(Beginning of Input for this task)
/-! ### setPhase -/

@[simp] theorem State.setPhase_phase (s : State) (v : BitVec 2) : (s.setPhase v).phase = v := rfl
@[simp] theorem State.setPhase_cache (s : State) (v : BitVec 2) : (s.setPhase v).cache = s.cache := rfl
@[simp] theorem State.setPhase_prev (s : State) (v : BitVec 2) : (s.setPhase v).prev = s.prev := rfl
@[simp] theorem State.setPhase_run (s : State) (v : BitVec 2) : (s.setPhase v).run = s.run := rfl
@[simp] theorem State.setPhase_fragLen (s : State) (v : BitVec 2) : (s.setPhase v).fragLen = s.fragLen := rfl
@[simp] theorem State.setPhase_frag0 (s : State) (v : BitVec 2) : (s.setPhase v).frag0 = s.frag0 := rfl
@[simp] theorem State.setPhase_frag1 (s : State) (v : BitVec 2) : (s.setPhase v).frag1 = s.frag1 := rfl
@[simp] theorem State.setPhase_out (s : State) (v : BitVec 2) : (s.setPhase v).out = s.out := rfl
@[simp] theorem State.setPhase_refusalMark (s : State) (v : BitVec 2) : (s.setPhase v).refusalMark = s.refusalMark := rfl
@[simp] theorem State.setPhase_refusalReason (s : State) (v : BitVec 2) : (s.setPhase v).refusalReason = s.refusalReason := rfl
@[simp] theorem State.setPhase_port (s : State) (v : BitVec 2) : (s.setPhase v).port = s.port := rfl
@[simp] theorem State.setPhase_statusData (s : State) (v : BitVec 2) : (s.setPhase v).statusData = s.statusData := rfl
@[simp] theorem State.setPhase_delivered (s : State) (v : BitVec 2) : (s.setPhase v).delivered = s.delivered := rfl
@[simp] theorem State.setPhase_received (s : State) (v : BitVec 2) : (s.setPhase v).received = s.received := rfl
@[simp] theorem State.setPhase_draws (s : State) (v : BitVec 2) : (s.setPhase v).draws = s.draws := rfl
@[simp] theorem State.setPhase_cacheRead (s : State) (v : BitVec 2) (k : BitVec 6) : (s.setPhase v).cacheRead k = s.cacheRead k := rfl

/-! ### emptyOut -/

@[simp] theorem State.emptyOut_phase (s : State) : (s.emptyOut).phase = s.phase := rfl
@[simp] theorem State.emptyOut_cache (s : State) : (s.emptyOut).cache = s.cache := rfl
@[simp] theorem State.emptyOut_prev (s : State) : (s.emptyOut).prev = s.prev := rfl
@[simp] theorem State.emptyOut_run (s : State) : (s.emptyOut).run = s.run := rfl
@[simp] theorem State.emptyOut_fragLen (s : State) : (s.emptyOut).fragLen = s.fragLen := rfl
@[simp] theorem State.emptyOut_frag0 (s : State) : (s.emptyOut).frag0 = s.frag0 := rfl
@[simp] theorem State.emptyOut_frag1 (s : State) : (s.emptyOut).frag1 = s.frag1 := rfl
@[simp] theorem State.emptyOut_out (s : State) : (s.emptyOut).out = [] := rfl
@[simp] theorem State.emptyOut_refusalMark (s : State) : (s.emptyOut).refusalMark = s.refusalMark := rfl
@[simp] theorem State.emptyOut_refusalReason (s : State) : (s.emptyOut).refusalReason = s.refusalReason := rfl
@[simp] theorem State.emptyOut_port (s : State) : (s.emptyOut).port = s.port := rfl
@[simp] theorem State.emptyOut_statusData (s : State) : (s.emptyOut).statusData = s.statusData := rfl
@[simp] theorem State.emptyOut_delivered (s : State) : (s.emptyOut).delivered = 0 := rfl
@[simp] theorem State.emptyOut_received (s : State) : (s.emptyOut).received = s.received := rfl
@[simp] theorem State.emptyOut_draws (s : State) : (s.emptyOut).draws = s.draws := rfl
@[simp] theorem State.emptyOut_cacheRead (s : State) (k : BitVec 6) : (s.emptyOut).cacheRead k = s.cacheRead k := rfl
(End of Input for this task)
*Assignment*
Begin at the first line of the records above and quote every line verbatim through the one that contains "v).cache = s.cache := rfl".

*Solution for this problem*
/-! ### setPhase -/

@[simp] theorem State.setPhase_phase (s : State) (v : BitVec 2) : (s.setPhase v).phase = v := rfl
@[simp] theorem State.setPhase_cache (s : State) (v : BitVec 2) : (s.setPhase v).cache = s.cache := rfl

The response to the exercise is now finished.